▶ Record excerpts
/-! ### `busy` -/

@[simp] theorem pop_busy (s : State) : s.pop.busy = s.busy := rfl
@[simp] theorem acceptCmd_busy (v : Word) (s : State) : (acceptCmd v s).busy = s.busy := rfl
@[simp] theorem takeFault_busy (c : Cause) (info : Nat) (s : State) : (takeFault c info s).busy = false := rfl
@[simp] theorem complete_busy (s : State) : (complete s).busy = false := rfl
@[simp] theorem softReset_busy (s : State) : (softReset s).busy = false := rfl
@[simp] theorem hardReset_busy (s : State) : (hardReset s).busy = false := rfl
@[simp] theorem writeStatus_busy (v : Word) (s : State) : (writeStatus v s).busy = s.busy := rfl
@[simp] theorem writeIe_busy (v : Word) (s : State) : (writeIe v s).busy = s.busy := rfl

end Sys2Proof.Machine
end

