-- ==== Sys2Proof/Tests/Slice0.lean ====
section
/-! SUPPORT. Tests: expected values from spec/30_encoding.md and the vectors of spec/95_test_vectors.md, and a state that
meets the hypotheses of each statement of Certificates/Slice0/Obligations.lean. -/

namespace Sys2Proof.Tests

open Sys2Proof.Machine

/-! ### Well-formedness: a term with a field value R91 does not list is refused -/

theorem test_wf_scl2x_bpp3 : Instr.wf (.scl2x 3#3) = false := by decide

theorem test_wf_scl2x3_bpp0 : Instr.wf (.scl2x3 0#3) = false := by decide

theorem test_wf_rleLine_bpp2 : Instr.wf (.rleLine 2#3) = false := by decide

theorem test_wf_rleImg_bpp5 : Instr.wf (.rleImg 5#3 true) = false := by decide

/-! ### Decoding: words written out from R90 to R96 and spec/95_test_vectors.md section 7 -/

theorem test_decode_hufLdt : decode 0x04 0x00000010#32 = .ok .hufLdt := by decide

theorem test_decode_hufExp : decode 0x04 0x00000011#32 = .ok .hufExp := by decide

theorem test_decode_lzsDec : decode 0x04 0x00000020#32 = .ok (.lzsDec false) := by decide

theorem test_decode_lzsDec_stopv : decode 0x04 0x00020020#32 = .ok (.lzsDec true) := by decide

theorem test_decode_bpcLdp : decode 0x04 0x00000030#32 = .ok .bpcLdp := by decide

theorem test_decode_bpcRgb24 : decode 0x04 0x00000031#32 = .ok .bpcRgb24 := by decide

theorem test_decode_bpcRgb32 : decode 0x04 0x00000032#32 = .ok .bpcRgb32 := by decide

theorem test_decode_scl2x : decode 0x04 0x00000440#32 = .ok (.scl2x 4#3) := by decide

theorem test_decode_scl2x3 : decode 0x04 0x00000241#32 = .ok (.scl2x3 2#3) := by decide

theorem test_decode_rleLine : decode 0x04 0x00000350#32 = .ok (.rleLine 3#3) := by decide

theorem test_decode_rleImg : decode 0x04 0x00000151#32 = .ok (.rleImg 1#3 false) := by decide

theorem test_decode_rleImg_topdown : decode 0x04 0x00010451#32 = .ok (.rleImg 4#3 true) := by decide

theorem test_decode_srst : decode 0x34 0x00000001#32 = .ok (.srst 0#31) := by decide

theorem test_decode_srst_ignored_bits : decode 0x34 0x80000001#32 = .ok (.srst 0x40000000#31) := by decide

theorem test_decode_ctrl_bit0_clear : decode 0x34 0xFFFFFFFE#32 = .error .resetBitClear := by decide

/-- The illegal words of section 7, each with the reason R94 gives. -/
theorem test_decode_illegal :
    (decodeCmd 0x00000110#32, decodeCmd 0x00000012#32, decodeCmd 0x00010020#32, decodeCmd 0x00020031#32) =
      (.error .illegalBpp, .error .unknownOpcode, .error .illegalTopdown, .error .illegalStopv) ∧
    (decodeCmd 0x00000340#32, decodeCmd 0x00000142#32, decodeCmd 0x00000250#32, decodeCmd 0x00030151#32) =
      (.error .illegalBpp, .error .unknownOpcode, .error .illegalBpp, .error .illegalStopv) ∧
    (decodeCmd 0x00000810#32, decodeCmd 0x00040010#32, decodeCmd 0x80000010#32, decodeCmd 0x00000000#32) =
      (.error .zeroBitSet, .error .zeroBitSet, .error .zeroBitSet, .error .unknownOpcode) := by decide

theorem test_table_word_command : decodeTableWord 32 0x00000140 = some (.scl2x 1#3) := by decide
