-- ==== Sys2Proof/Decode.lean ====
section
/-! DEFINITION. The decoder of CTL words (R43 to R46 and the entries) and of wide words (R47 to R54), total on
any bits, and after it the encoder written from the same tables. A word that is no instruction (R55) decodes to
`none`; the step then takes the ILLEGAL_OP trap. -/

namespace Sys2Proof

/-! ### Field access -/

/-- The `n` bits of `w` from bit `lo` up. -/
def fld {w : Nat} (x : BitVec w) (lo n : Nat) : BitVec n := BitVec.ofNat n (x.toNat / 2 ^ lo)

/-- A field that must be zero, or a condition an encoding must meet (R55). -/
def req (b : Bool) : Option Unit := if b then some () else none

/-! ### Codes -/

def Elem.code : Elem → BitVec 4
  | .f32 => 0 | .b16 => 1 | .e8 => 2 | .l8 => 3 | .l16 => 4 | .i32 => 5 | .i16 => 6 | .i8 => 7 | .i6 => 8
  | .n32 => 9 | .n16 => 10 | .n8 => 11

/-- Type codes (R12); 12 to 15 are illegal (R48). -/
def Elem.ofCode (c : BitVec 4) : Option Elem :=
  match c.toNat with
  | 0 => some .f32 | 1 => some .b16 | 2 => some .e8 | 3 => some .l8 | 4 => some .l16 | 5 => some .i32
  | 6 => some .i16 | 7 => some .i8 | 8 => some .i6 | 9 => some .n32 | 10 => some .n16 | 11 => some .n8
  | _ => none

def MFmt.code : MFmt → BitVec 2
  | .l8 => 0 | .l16 => 1 | .e8 => 2 | .b16 => 3

/-- fa and fb (R12, R53). -/
def MFmt.ofCode (c : BitVec 2) : MFmt :=
  match c.toNat with
  | 0 => .l8 | 1 => .l16 | 2 => .e8 | _ => .b16

def VTy.code : VTy → BitVec 4
  | .f32 => 0 | .i32 => 5 | .n32 => 9

/-- The types of vector arithmetic (R190). -/
def VTy.ofCode (c : BitVec 4) : Option VTy :=
  match c.toNat with
  | 0 => some .f32 | 5 => some .i32 | 9 => some .n32 | _ => none

def LogTy.code : LogTy → BitVec 4
  | .l8 => 3 | .l16 => 4

/-- The types of the log instructions (R198). -/
def LogTy.ofCode (c : BitVec 4) : Option LogTy :=
  match c.toNat with
  | 3 => some .l8 | 4 => some .l16 | _ => none

def Order.code : Order → BitVec 3
  | .rlx => 0 | .acq => 1 | .rel => 2 | .ar => 3

/-- Order codes; 4 to 7 are illegal (R46). -/
def Order.ofCode (c : BitVec 3) : Option Order :=
  match c.toNat with
  | 0 => some .rlx | 1 => some .acq | 2 => some .rel | 3 => some .ar | _ => none

def Scope.code : Scope → BitVec 3
  | .core => 0 | .clu => 1 | .die => 2 | .dev => 3 | .sys => 4

/-- Scope codes; 5 to 7 are illegal (R46). -/
def Scope.ofCode (c : BitVec 3) : Option Scope :=
  match c.toNat with
  | 0 => some .core | 1 => some .clu | 2 => some .die | 3 => some .dev | 4 => some .sys | _ => none

def Cache.code : Cache → BitVec 3
  | .normal => 0 | .stream => 1 | .keep => 2 | .bypass => 3 | .home => 4

/-- Cache codes; 5 to 7 are illegal (R46). -/
def Cache.ofCode (c : BitVec 3) : Option Cache :=
  match c.toNat with
  | 0 => some .normal | 1 => some .stream | 2 => some .keep | 3 => some .bypass | 4 => some .home | _ => none

def Size.code : Size → BitVec 2
  | .b => 0 | .h => 1 | .w => 2 | .d => 3

/-- Access sizes of the M format (R12). -/
def Size.ofCode (c : BitVec 2) : Size :=
  match c.toNat with
  | 0 => .b | 1 => .h | 2 => .w | _ => .d

/-- The size codes of UPDE, fm of the Q format (R45). -/
def Size.qcode : Size → BitVec 2
  | .w => 0 | .d => 1 | .h => 2 | .b => 3

def Size.ofQcode (c : BitVec 2) : Size :=
  match c.toNat with
  | 0 => .w | 1 => .d | 2 => .h | _ => .b

def Cond.code : Cond → BitVec 4
  | .eq => 0 | .ne => 1 | .lt => 2 | .ge => 3 | .le => 4 | .gt => 5 | .ltn => 6 | .gen => 7 | .len => 8
  | .gtn => 9 | .bs => 10 | .bc => 11

/-- Conditions 0 to 11 (R45, R48). -/
def Cond.ofCode (c : BitVec 4) : Option Cond :=
  match c.toNat with
  | 0 => some .eq | 1 => some .ne | 2 => some .lt | 3 => some .ge | 4 => some .le | 5 => some .gt
  | 6 => some .ltn | 7 => some .gen | 8 => some .len | 9 => some .gtn | 10 => some .bs | 11 => some .bc
  | _ => none
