/-! ### Reset -/

def StrandSt.init : StrandSt :=
  { pc := 0, fpc := 0, moddef := 0x18, a := Vector.replicate 32 0, loop := none, rep := none, pre := none,
    ended := false, asked := 0, got := [], took := [], opt := 0, rel := 0, ic := [], ahead := [], acqC := 0, acqW := 0 }

def Tl.init : Tl := { base := 0, issued := 0, out := [], mark := none, stopped := false, reach := Vector.replicate 5 0 }

def Folio.init : Folio :=
  { count := 0, state := .free, fmt := .f32, used := false, win := false, rows := 0, cols := 0, first := 0,
    ngal := 0, gen := 0, expc := 0, expw := 0, ctx := 0, drains := 0, dead := false }

def Gal.init : Gal := { busy := false, folio := 0, ctx := 0 }

def Lease.init : Lease := { st := .none, gang := false, since := 0, used := 0, idle := 0, again := false, asking := false }

/-- A core right after reset (R22, R90, R255, R306, R307, R309, R331; log 3). -/
def Core.init : Core :=
  { ctl := .init, fet := .init, exe := .init, emi := .init
    s := Vector.replicate 64 0, p := 1, h := Vector.replicate 64 0
    k := (Vector.replicate 8 0).set 0 (BitVec.allOnes 1024)
    v := [], vPend := [], lent := 0, tq := Vector.replicate 12 [], tokPoison := []
    live := false, cell := 0, mode := .u, heldS := ⟨0, none⟩, heldM := ⟨0, none⟩
    shS := Vector.replicate 8 0, shM := Vector.replicate 8 0
    tl := Vector.replicate 4 .init, ops := Vector.replicate 4 []
    folio := [], folioPoison := [], gal := [], store := [], storePoison := [], pins := [], owedWeights := []
    quarter := [], mstat := 0, mrowp := 0, lease := .init
    trapvec := 0, trapcause := 0, trappc := 0, trapaddr := 0, trapinfo := 0, savedst := 0, monvec := 0
    launchid := 0, budcls := 0, dmemb := Vector.replicate 4 0, ctxid := 0, vfid := 0, ordinal := 0
    phase := Vector.replicate 4 0, arrived := 0, notified := 0, latch := false, gang := false
    lastgen := 0, lastimg := 0, dirtyV := 0, dirtyS := 0, dirtyG := 0, refused := [], stepArm := false, preempted := false
    transit := [], origins := [], raised := none
    stores := [], loads := [], dc := [], btb := [], tlb := [], wends := [], rends := []
    wallowOut := Vector.replicate 8 0
    rascnt := 0, raswin := 2 ^ 32, raswinNext := 2 ^ 32, winStart := 0, rasthr := 3, bankCnt := [], withdrawn := []
    freeze := 0, out := false, stopped := false }

/-- A context right after reset (R286, R296, R337). -/
def Ctx.init : Ctx :=
  { en := false, entryPtbase := 0, dmembDef := Vector.replicate 4 0, ptbase := 0, wallow := Vector.replicate 8 256,
    inst := 0, wins := [], exps := [], ls := none, lsPort := 0 }

/-- A cluster right after reset: the pointer stands as if position 3 had held the last lease (R166). -/
def Cluster.init : Cluster := { last := 3, gangAt := none, tlb := [] }

def Net.init : Net :=
  { outs := [], inbox := [], nextOut := [], nextIn := [], up := [], ids := [], replays := [], lost := [], bad := 0,
    wire := [] }

/-- The device right after reset (R81, R79, R166, R285, R336, R340; logs 2, 3 and 4). -/
def State.reset : State :=
  { dev := 0, boot := 0, bootFail := 0, fwVersion := 0, fwDigest := List.replicate 32 0, rollback := 0
    cores := [], ctxs := [], clusters := [], mem := [], full := [], poison := [], parks := [], watches := []
    copy0 := [], copy1 := [], cows := [], launches := [], nextLaunch := 1, rr := [], resv := []
    budget := [], budgetNext := [], used := [], debt := [], holds := [], slips0 := [], slips1 := []
    lost0 := false, lost1 := false, presscnt := 0, presslen := 65536, presslenNext := 65536, periodStart := 0
    phases := [], lentTok := [], heldTok := [], msgs := [], stocks := [], clears := [], net := .init, places := [], gangTo := [], ships := [], colls := [], resp := []
    mgmt := [], rows := [], tripped := false, capped := false, cycle := 0, agenda := [], cur := ⟨0, .ctl, 0⟩
    free := 0 }
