/-- The leaf of a virtual page, its place and the log2 of the page size (R286, R287). -/
def walk (s : State) (ctx va : Nat) : Except Nat (W64 × Nat × Nat) := do
  let root := s.root ctx
  if beyond root || beyond (root + 65535) then .error 0x2B
  let next (e : W64) : Nat := e.toNat / 4096 * 4096
  let e0 ← pte s (root + 8 * (va / 2 ^ 39 % 8192))
  if !e0.getLsbD 1 then .error 0x25
  let e1 ← pte s (next e0 + 8 * (va / 2 ^ 30 % 512))
  if !e1.getLsbD 1 then .error 0x25
  let p2 := next e1 + 8 * (va / 2 ^ 21 % 512)
  let e2 ← pte s p2
  if !e2.getLsbD 1 then
    if fld e2 12 9 != 0 then .error 0x25 else pure (e2, p2, 21)
  else
    let p3 := next e2 + 8 * (va / 2 ^ 12 % 512)
    let e3 ← pte s p3
    if e3.getLsbD 1 then .error 0x25
    else if e3.getLsbD 7 then
      if e3.toNat / 4096 % 16 != va / 4096 % 16 then .error 0x25 else pure (e3, p3, 16)
    else pure (e3, p3, 12)

/-- The frame number of a leaf's page: that of its first frame (R289). -/
def frameOf (leaf : W64) (bits : Nat) : Nat := leaf.toNat % 2 ^ 52 / 2 ^ bits * 2 ^ bits / 4096

/-- The place of a frame's page count, if the frame belongs to the context (R292). -/
def countPa (s : State) (ctx frame : Nat) : Option Nat :=
  let root := s.root ctx
  let lo := (s.rd64 (root + 0xE118)).toNat % 2 ^ 40
  let hi := (s.rd64 (root + 0xE120)).toNat % 2 ^ 40
  if lo ≤ frame && frame ≤ hi then some ((s.rd64 (root + 0xE110)).toNat + 4 * (frame - lo)) else none

/-- A frame's count; 0 is read as 1; a frame outside the context's range is not counted (R289, R290). -/
def pageCount (s : State) (ctx frame : Nat) : Nat :=
  match countPa s ctx frame with
  | none => 1
  | some a => let n := (s.rd32 a).toNat % 2 ^ 24; if n = 0 then 1 else n

/-- The physical address of a virtual one through a translation. -/
def paOf (e : TlbEnt) (va : Nat) : Nat := e.leaf.toNat % 2 ^ 52 / 2 ^ e.bits * 2 ^ e.bits + va % 2 ^ e.bits

/-- A translation that leads where there is memory; a large page's leaf may map more than there is (R285, log 91). -/
def inMemory (e : TlbEnt) (va : Nat) : Except Nat TlbEnt := if beyond (paOf e va) then .error 0x25 else .ok e

/-- Whether a frame's count has LOCK set (R289, R291). -/
def countLocked (s : State) (ctx frame : Nat) : Bool :=
  match countPa s ctx frame with
  | none => false
  | some a => (s.rd32 a).getLsbD 31

/-- The translation of a page of the page region, walked afresh (R284, R288, R290). -/
def walkEnt (s : State) (ctx va : Nat) : Except Nat TlbEnt := do
  if 0xE000000000000 ≤ va then .error 0x20
  let (leaf, leafPa, bits) ← walk s ctx va
  inMemory { ctx, va := va / 2 ^ bits * 2 ^ bits, bits, leaf, leafPa,
             shared := 1 < pageCount s ctx (frameOf leaf bits) } va

/-- Choices of a turn: bit 0 uses copies where they may serve, bit 1 makes them, bit 2 leaves a load outstanding,
bit 3 uses a TLB's translation, bit 4 keeps the walked one, bit 5 takes what was loaded ahead, bit 6 halts an engine
behind a row, bit 7 takes its rows from the last (log 16). An issued
instruction keeps the choices of the turn it issued in. -/
def State.choice (s : State) (b : Nat) : Bool := (if s.my.asked = 0 then s.cur.choice else s.my.opt) / 2 ^ b % 2 = 1

/-- A TLB's translation of an address (R288). -/
def inTlb (m : List TlbEnt) (ctx va : Nat) : Option TlbEnt :=
  m.find? (fun e => e.ctx = ctx && e.va = va / 2 ^ e.bits * 2 ^ e.bits)

/-- The translation an access uses: a held one where the turn chooses it, else a walk. -/
def ent (s : State) (c ctx va : Nat) : Except Nat TlbEnt :=
  if s.choice 3 then
    match inTlb (s.core c).tlb ctx va with
    | some e => inMemory e va
    | none =>
      match inTlb (s.cluster (clusterOf c)).tlb ctx va with
      | some e => inMemory e va
      | none => walkEnt s ctx va
  else walkEnt s ctx va

/-- A walked translation kept in the core TLB (512) and the cluster TLB (8,192) where the turn chooses so. -/
def keepEnt (s : State) (c : Nat) (e : TlbEnt) : State :=
  if s.choice 4 then
    (s.modCore c (fun k => { k with tlb := (e :: k.tlb).take 512 })).modCluster (clusterOf c)
      (fun k => { k with tlb := (e :: k.tlb).take 8192 })
  else s

/-- Permissions (R287): the cause of a refusal. -/
def permit (leaf : W64) (md : Mode) (write fetch : Bool) : Option Nat :=
  if write && !leaf.getLsbD 3 then some 0x21
  else if md == .u && !leaf.getLsbD 5 then some 0x22
  else if fetch && !leaf.getLsbD 4 then some 0x22
  else if !write && !fetch && !leaf.getLsbD 2 then some 0x22
  else none

/-- A translated address: physical, the page's tagged attribute, and the translation where there is one. -/
structure Tr where
  pa : Nat
  tag : Bool
  ent : Option TlbEnt
deriving DecidableEq, Repr

/-- Whether an address of a context lies in a region whose token another device holds (R299). -/
def lentAway (s : State) (ctx va : Nat) : Bool :=
  s.lentTok.any (fun t => t.holder != s.dev % 256 && t.wid / 16 = ctx && t.va ≤ va && va < t.va + t.len)

/-- Translation of an address below the windows (R284, R287); in M mode every address is physical (R306). The pages
of an open stream's given-base stock are read-only (R260). -/
def xlate (s : State) (c ctx : Nat) (md : Mode) (va : Nat) (write fetch : Bool) : Except Nat Tr :=
  if md == .m then (if memOk va then .ok ⟨va, false, none⟩ else .error 0x20)
  else
    match ent s c ctx va with
    | .error e => .error e
    | .ok e =>
      match permit e.leaf md write fetch with
      | some cause => .error cause
      | none =>
        if write && s.stocks.any (fun r => r.ctx = ctx && r.va ≤ va && va < r.va + r.len) then .error 0x21
        else if lentAway s ctx va then .error 0x92
        else .ok ⟨paOf e va, e.leaf.getLsbD 6, some e⟩

/-- Translations of a page dropped on the whole device, as TLBI of kind 0 (R297). -/
def tlbDrop (s : State) (p : TlbEnt → Bool) : State :=
  { s with cores := s.cores.map (fun q => (q.1, { q.2 with tlb := q.2.tlb.filter (fun e => !p e) })),
           clusters := s.clusters.map (fun q => (q.1, { q.2 with tlb := q.2.tlb.filter (fun e => !p e) })) }

/-- The maps of cores and clusters back in canonical form after `tlbDrop`. -/
def canon {α : Type} [DecidableEq α] (d : α) (m : SMap α) : SMap α := m.filter (fun p => p.2 ≠ d)

/-- TLBI of kind 0 (R297). -/
def tlbiPage (s : State) (ctx va : Nat) : State :=
  let s := tlbDrop s (fun e => e.ctx = ctx && e.va = va / 2 ^ e.bits * 2 ^ e.bits)
  { s with cores := canon .init s.cores, clusters := canon .init s.clusters }

/-- TLBI of kind 1 (R297). -/
def tlbiCtx (s : State) (ctx : Nat) : State :=
  let s := tlbDrop s (fun e => e.ctx = ctx)
  { s with cores := canon .init s.cores, clusters := canon .init s.clusters }

/-- TLBI of kind 2 (R297): held window descriptors and export entries. -/
def tlbiWin (s : State) (ctx : Nat) : State := s.modCtx ctx (fun x => { x with wins := [], exps := [] })

/-- TLBI of kind 3 (R297): kinds 1 and 2 and every block translation buffer. -/
def tlbiAll (s : State) (ctx : Nat) : State :=
  let s := tlbiWin (tlbiCtx s ctx) ctx
  { s with cores := canon .init (s.cores.map (fun q => (q.1, { q.2 with btb := [] }))) }

/-! ### The free-page stack and copy-on-write (R290 to R292) -/

/-- The top frame of the free-page stack: COW_EMPTY, STACK_BAD, or its address. -/
def popFrame (s : State) (ctx : Nat) : Except Nat (Nat × State) :=
  let root := s.root ctx
  let w := s.rd64 (root + 0xE108)
  let top := w.toNat % 2 ^ 32
  if top = 0 then .error 0x23
  else
    let f := (s.rd64 ((s.rd64 (root + 0xE100)).toNat + 8 * (top - 1))).toNat
    if f % 4096 ≠ 0 || beyond f || (countPa s ctx (f / 4096)).isNone then .error 0x29
    else .ok (f, s.wr64 (root + 0xE108) (w - 1))

/-- A frame pushed on the stack; a full stack refuses it (R292). -/
def pushFrame (s : State) (ctx f : Nat) : Option State :=
  let root := s.root ctx
  let w := s.rd64 (root + 0xE108)
  let top := w.toNat % 2 ^ 32
  if top = w.toNat / 2 ^ 32 then none
  else some ((s.wr64 ((s.rd64 (root + 0xE100)).toNat + 8 * top) (w64 f)).wr64 (root + 0xE108) (w + 1))

/-- Copy-on-write begun (R291): LOCK set and a frame popped. -/
def cowStart (s : State) (e : TlbEnt) : Except Nat State :=
  let frame := frameOf e.leaf e.bits
  match countPa s e.ctx frame with
  | none => .error 0x28
  | some a =>
    match popFrame s e.ctx with
    | .error c => .error c
    | .ok (f, s) =>
      .ok { s.wr32 a (s.rd32 a ||| 0x80000000) with
        cows := s.cows ++ [{ ctx := e.ctx, va := e.va, leafPa := e.leafPa, frame, fresh := f }] }

/-- The granules of a page moved to another, in the rising list of those that bear a mark. -/
def moveMarks (l : List Nat) (src fresh : Nat) : List Nat :=
  ((l.filter (fun g => !(fresh ≤ 8 * g && 8 * g < fresh + 4096))) ++
    ((l.filter (fun g => src ≤ 8 * g && 8 * g < src + 4096)).map (fun g => g - src / 8 + fresh / 8))).foldl
    (fun m g => addSet g m) []

/-- The page of a copy-on-write copied with its tags and poison (R291). -/
def cowCopy (w : Cow) (s : State) : State :=
  { s with
    mem := msplice s.mem w.fresh 4096 (mslice s.mem (w.frame * 4096) (w.frame * 4096 + 4096)),
    full := moveMarks s.full (w.frame * 4096) w.fresh, poison := moveMarks s.poison (w.frame * 4096) w.fresh,
    cows := s.cows.filter (fun x => x != w) }

/-- The page remapped: its leaf names the fresh frame (R291). -/
def cowMap (w : Cow) (s : State) : State :=
  let leaf := s.rd64 w.leafPa
  tlbiPage (s.wr64 w.leafPa (w64 (leaf.toNat % 4096 + w.fresh + leaf.toNat / 2 ^ 52 * 2 ^ 52))) w.ctx w.va

/-- A frame's count written, where the frame has one. -/
def putCount (o : Option Nat) (f : W32 → W32) (s : State) : State :=
  match o with
  | some a => s.wr32 a (f (s.rd32 a))
  | none => s

/-- Copy-on-write performed (R291): the page copied, remapped, the counts changed. -/
def cowFinish (s : State) (w : Cow) : State :=
  let s := cowCopy w s
  let s := cowMap w (putCount (countPa s w.ctx (w.fresh / 4096)) (fun _ => 1) s)
  putCount (countPa s w.ctx w.frame) (fun x => (x &&& 0x7FFFFFFF) - 1) s

/-- What a write through a translation meets (R290, R291): it proceeds, it waits for a copy-on-write (begun here or
under way), or it is refused with a cause and TRAPINFO. -/
inductive WriteOk | go | waits (s : State) | no (cause : Nat) (info : W64)
deriving DecidableEq, Repr

def writeOk (s : State) (e : Option TlbEnt) : WriteOk :=
  match e with
  | none => .go
  | some e =>
    let frame := frameOf e.leaf e.bits
    if !e.shared || pageCount s e.ctx frame ≤ 1 then .go
    else if e.bits ≠ 12 then .no 0x21 1
    else if countLocked s e.ctx frame then .waits s
    else
      match cowStart s e with
      | .error c => .no c 0
      | .ok s => .waits s

/-- The same for a write of an engine or of the device's own, which makes the copy at once: the state and whether a copy
was made, or nothing while software holds LOCK. -/
def writeNow (s : State) (e : Option TlbEnt) : Except Nat (Option (State × Bool)) :=
  match writeOk s e with
  | .go => .ok (some (s, false))
  | .no c _ => .error c
  | .waits s =>
    match e with
    | none => .ok none
    | some e =>
      match s.cows.find? (fun w => w.ctx = e.ctx && w.frame = frameOf e.leaf e.bits) with
      | some w => .ok (some (cowFinish s w, true))
      | none => .ok none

▶ Task prompt
Among the lines above, find the one with "clusters := s.clusters.map" and the one with "canon .init (s.cores.map". Quote both and everything between them, exactly.

▶ Solution below
           clusters := s.clusters.map (fun q => (q.1, { q.2 with tlb := q.2.tlb.filter (fun e => !p e) })) }

/-- The maps of cores and clusters back in canonical form after `tlbDrop`. -/
def canon {α : Type} [DecidableEq α] (d : α) (m : SMap α) : SMap α := m.filter (fun p => p.2 ≠ d)

/-- TLBI of kind 0 (R297). -/
def tlbiPage (s : State) (ctx va : Nat) : State :=
  let s := tlbDrop s (fun e => e.ctx = ctx && e.va = va / 2 ^ e.bits * 2 ^ e.bits)
  { s with cores := canon .init s.cores, clusters := canon .init s.clusters }

/-- TLBI of kind 1 (R297). -/
def tlbiCtx (s : State) (ctx : Nat) : State :=
  let s := tlbDrop s (fun e => e.ctx = ctx)
  { s with cores := canon .init s.cores, clusters := canon .init s.clusters }

/-- TLBI of kind 2 (R297): held window descriptors and export entries. -/
def tlbiWin (s : State) (ctx : Nat) : State := s.modCtx ctx (fun x => { x with wins := [], exps := [] })

/-- TLBI of kind 3 (R297): kinds 1 and 2 and every block translation buffer. -/
def tlbiAll (s : State) (ctx : Nat) : State :=
  let s := tlbiWin (tlbiCtx s ctx) ctx
  { s with cores := canon .init (s.cores.map (fun q => (q.1, { q.2 with btb := [] }))) }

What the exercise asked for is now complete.